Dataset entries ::
===============

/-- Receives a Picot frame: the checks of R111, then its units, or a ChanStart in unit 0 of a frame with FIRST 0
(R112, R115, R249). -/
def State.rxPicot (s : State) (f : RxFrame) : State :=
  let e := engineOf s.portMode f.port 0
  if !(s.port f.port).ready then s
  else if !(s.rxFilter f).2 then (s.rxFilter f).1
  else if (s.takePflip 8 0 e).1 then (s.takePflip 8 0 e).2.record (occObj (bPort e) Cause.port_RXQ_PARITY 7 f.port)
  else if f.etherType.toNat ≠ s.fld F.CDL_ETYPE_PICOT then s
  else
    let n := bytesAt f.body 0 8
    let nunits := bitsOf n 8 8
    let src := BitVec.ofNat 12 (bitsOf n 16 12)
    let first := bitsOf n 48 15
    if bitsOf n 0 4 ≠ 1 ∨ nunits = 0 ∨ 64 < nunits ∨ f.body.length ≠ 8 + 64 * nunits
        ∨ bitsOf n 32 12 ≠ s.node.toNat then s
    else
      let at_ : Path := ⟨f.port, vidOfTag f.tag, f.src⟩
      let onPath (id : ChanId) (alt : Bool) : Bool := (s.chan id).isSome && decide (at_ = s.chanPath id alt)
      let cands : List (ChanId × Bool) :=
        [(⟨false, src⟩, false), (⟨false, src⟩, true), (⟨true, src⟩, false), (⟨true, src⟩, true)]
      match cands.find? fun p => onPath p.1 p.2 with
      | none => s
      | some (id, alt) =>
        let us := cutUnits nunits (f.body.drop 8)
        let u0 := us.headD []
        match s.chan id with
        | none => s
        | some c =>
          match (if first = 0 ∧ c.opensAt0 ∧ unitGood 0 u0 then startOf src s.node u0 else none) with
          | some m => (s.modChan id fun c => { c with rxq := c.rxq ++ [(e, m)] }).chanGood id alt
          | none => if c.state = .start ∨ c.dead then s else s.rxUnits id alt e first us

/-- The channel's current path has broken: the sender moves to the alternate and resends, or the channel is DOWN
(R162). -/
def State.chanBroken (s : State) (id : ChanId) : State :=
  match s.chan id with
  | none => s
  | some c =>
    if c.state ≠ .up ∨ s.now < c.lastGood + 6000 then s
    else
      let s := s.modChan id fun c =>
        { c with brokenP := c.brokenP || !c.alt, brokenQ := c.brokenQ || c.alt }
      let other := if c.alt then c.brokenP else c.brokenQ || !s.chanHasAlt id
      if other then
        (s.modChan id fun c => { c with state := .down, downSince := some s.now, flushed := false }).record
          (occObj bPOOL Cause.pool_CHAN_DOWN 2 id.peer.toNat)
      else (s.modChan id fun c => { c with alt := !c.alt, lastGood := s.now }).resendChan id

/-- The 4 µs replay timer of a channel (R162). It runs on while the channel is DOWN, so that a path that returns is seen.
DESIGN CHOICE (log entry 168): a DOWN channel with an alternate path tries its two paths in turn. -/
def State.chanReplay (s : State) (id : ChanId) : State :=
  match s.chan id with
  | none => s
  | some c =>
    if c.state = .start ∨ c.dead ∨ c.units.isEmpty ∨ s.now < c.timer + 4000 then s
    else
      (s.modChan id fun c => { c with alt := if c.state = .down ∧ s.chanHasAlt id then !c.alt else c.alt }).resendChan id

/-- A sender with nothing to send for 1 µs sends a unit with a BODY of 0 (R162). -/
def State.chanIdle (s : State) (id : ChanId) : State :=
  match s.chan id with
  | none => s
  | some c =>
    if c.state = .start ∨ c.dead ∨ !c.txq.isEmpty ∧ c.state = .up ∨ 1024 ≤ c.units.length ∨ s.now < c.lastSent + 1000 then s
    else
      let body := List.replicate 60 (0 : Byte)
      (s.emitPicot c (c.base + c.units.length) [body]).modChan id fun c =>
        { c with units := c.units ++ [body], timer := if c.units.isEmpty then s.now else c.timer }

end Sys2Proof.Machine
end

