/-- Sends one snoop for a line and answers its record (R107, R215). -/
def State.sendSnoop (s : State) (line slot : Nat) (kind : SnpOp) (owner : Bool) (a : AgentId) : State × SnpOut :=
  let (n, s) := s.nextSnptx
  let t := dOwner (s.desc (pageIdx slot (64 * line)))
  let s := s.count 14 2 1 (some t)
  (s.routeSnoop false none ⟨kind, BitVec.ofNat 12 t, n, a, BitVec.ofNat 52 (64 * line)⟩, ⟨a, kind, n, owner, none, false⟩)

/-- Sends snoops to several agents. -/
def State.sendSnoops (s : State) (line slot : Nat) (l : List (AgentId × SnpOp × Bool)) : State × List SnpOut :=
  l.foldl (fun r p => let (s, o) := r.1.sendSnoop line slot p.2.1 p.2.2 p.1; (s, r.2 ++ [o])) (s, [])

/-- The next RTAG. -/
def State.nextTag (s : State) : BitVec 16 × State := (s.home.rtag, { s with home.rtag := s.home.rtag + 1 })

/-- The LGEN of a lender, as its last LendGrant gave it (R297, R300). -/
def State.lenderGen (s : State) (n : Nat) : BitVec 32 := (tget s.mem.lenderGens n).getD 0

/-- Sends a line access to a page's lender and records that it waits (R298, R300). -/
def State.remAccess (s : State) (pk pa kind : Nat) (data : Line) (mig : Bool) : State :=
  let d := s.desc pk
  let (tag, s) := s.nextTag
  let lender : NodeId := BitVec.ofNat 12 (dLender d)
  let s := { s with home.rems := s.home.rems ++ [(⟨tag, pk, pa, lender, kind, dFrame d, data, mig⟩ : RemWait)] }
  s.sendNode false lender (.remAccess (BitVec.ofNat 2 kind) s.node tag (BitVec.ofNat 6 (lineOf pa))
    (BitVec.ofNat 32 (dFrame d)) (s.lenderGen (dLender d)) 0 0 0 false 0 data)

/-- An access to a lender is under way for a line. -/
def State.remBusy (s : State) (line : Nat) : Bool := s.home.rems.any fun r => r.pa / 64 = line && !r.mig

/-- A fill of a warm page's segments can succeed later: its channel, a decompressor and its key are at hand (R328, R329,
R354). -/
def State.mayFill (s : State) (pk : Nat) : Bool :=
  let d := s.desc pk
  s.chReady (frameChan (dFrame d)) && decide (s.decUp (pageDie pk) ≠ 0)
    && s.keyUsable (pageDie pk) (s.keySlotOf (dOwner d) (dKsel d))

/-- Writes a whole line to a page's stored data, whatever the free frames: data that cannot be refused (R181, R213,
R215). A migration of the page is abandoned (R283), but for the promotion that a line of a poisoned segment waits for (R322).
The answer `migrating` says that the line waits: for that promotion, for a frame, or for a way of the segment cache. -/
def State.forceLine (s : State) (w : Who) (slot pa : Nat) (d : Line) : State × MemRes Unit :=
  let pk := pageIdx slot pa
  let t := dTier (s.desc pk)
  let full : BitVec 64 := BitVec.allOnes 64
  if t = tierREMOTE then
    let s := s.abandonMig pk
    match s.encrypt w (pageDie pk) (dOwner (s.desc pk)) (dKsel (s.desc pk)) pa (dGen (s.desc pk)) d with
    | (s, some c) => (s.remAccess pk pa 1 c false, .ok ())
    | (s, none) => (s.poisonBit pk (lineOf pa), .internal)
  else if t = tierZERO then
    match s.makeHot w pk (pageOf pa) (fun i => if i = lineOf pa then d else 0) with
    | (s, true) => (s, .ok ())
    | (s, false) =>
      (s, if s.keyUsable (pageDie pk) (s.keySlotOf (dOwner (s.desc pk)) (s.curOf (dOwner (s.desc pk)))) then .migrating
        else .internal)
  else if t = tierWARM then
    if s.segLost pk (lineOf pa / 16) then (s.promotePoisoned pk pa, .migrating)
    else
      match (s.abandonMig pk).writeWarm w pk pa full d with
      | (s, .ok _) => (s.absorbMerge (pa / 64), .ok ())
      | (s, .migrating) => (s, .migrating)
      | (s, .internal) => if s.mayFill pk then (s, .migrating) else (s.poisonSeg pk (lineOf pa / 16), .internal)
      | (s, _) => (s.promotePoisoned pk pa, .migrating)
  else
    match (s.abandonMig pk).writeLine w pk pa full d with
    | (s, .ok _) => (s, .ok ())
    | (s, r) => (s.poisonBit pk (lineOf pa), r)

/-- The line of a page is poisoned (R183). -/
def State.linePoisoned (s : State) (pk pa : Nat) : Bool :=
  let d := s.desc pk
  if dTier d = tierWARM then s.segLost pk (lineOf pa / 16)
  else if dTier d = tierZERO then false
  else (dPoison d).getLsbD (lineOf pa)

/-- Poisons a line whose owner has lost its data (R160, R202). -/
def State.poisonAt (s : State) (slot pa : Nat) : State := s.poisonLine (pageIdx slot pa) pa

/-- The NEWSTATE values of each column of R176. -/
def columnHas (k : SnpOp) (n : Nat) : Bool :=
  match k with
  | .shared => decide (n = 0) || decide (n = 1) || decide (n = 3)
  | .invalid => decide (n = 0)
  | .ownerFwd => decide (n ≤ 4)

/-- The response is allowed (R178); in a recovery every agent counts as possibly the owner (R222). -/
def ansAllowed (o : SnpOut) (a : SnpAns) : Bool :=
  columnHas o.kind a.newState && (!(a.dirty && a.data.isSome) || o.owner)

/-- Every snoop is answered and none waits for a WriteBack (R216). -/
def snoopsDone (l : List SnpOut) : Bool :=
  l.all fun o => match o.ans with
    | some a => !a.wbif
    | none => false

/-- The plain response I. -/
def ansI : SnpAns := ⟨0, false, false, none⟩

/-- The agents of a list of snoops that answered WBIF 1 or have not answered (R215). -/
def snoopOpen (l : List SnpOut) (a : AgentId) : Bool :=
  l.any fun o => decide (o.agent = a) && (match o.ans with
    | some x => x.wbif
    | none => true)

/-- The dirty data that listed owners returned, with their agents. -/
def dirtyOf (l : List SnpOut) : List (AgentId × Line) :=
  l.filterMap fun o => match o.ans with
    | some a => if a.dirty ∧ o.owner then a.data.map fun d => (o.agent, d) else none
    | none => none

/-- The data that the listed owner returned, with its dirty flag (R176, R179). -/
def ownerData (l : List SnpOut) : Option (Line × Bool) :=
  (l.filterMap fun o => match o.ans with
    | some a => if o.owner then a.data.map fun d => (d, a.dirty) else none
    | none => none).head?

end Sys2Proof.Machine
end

===============

Problem to solve :: Retrieve every line above holding the word "onPath".

Exercise solution ::
      let onPath (id : ChanId) (alt : Bool) : Bool := (s.chan id).isSome && decide (at_ = s.chanPath id alt)
      match cands.find? fun p => onPath p.1 p.2 with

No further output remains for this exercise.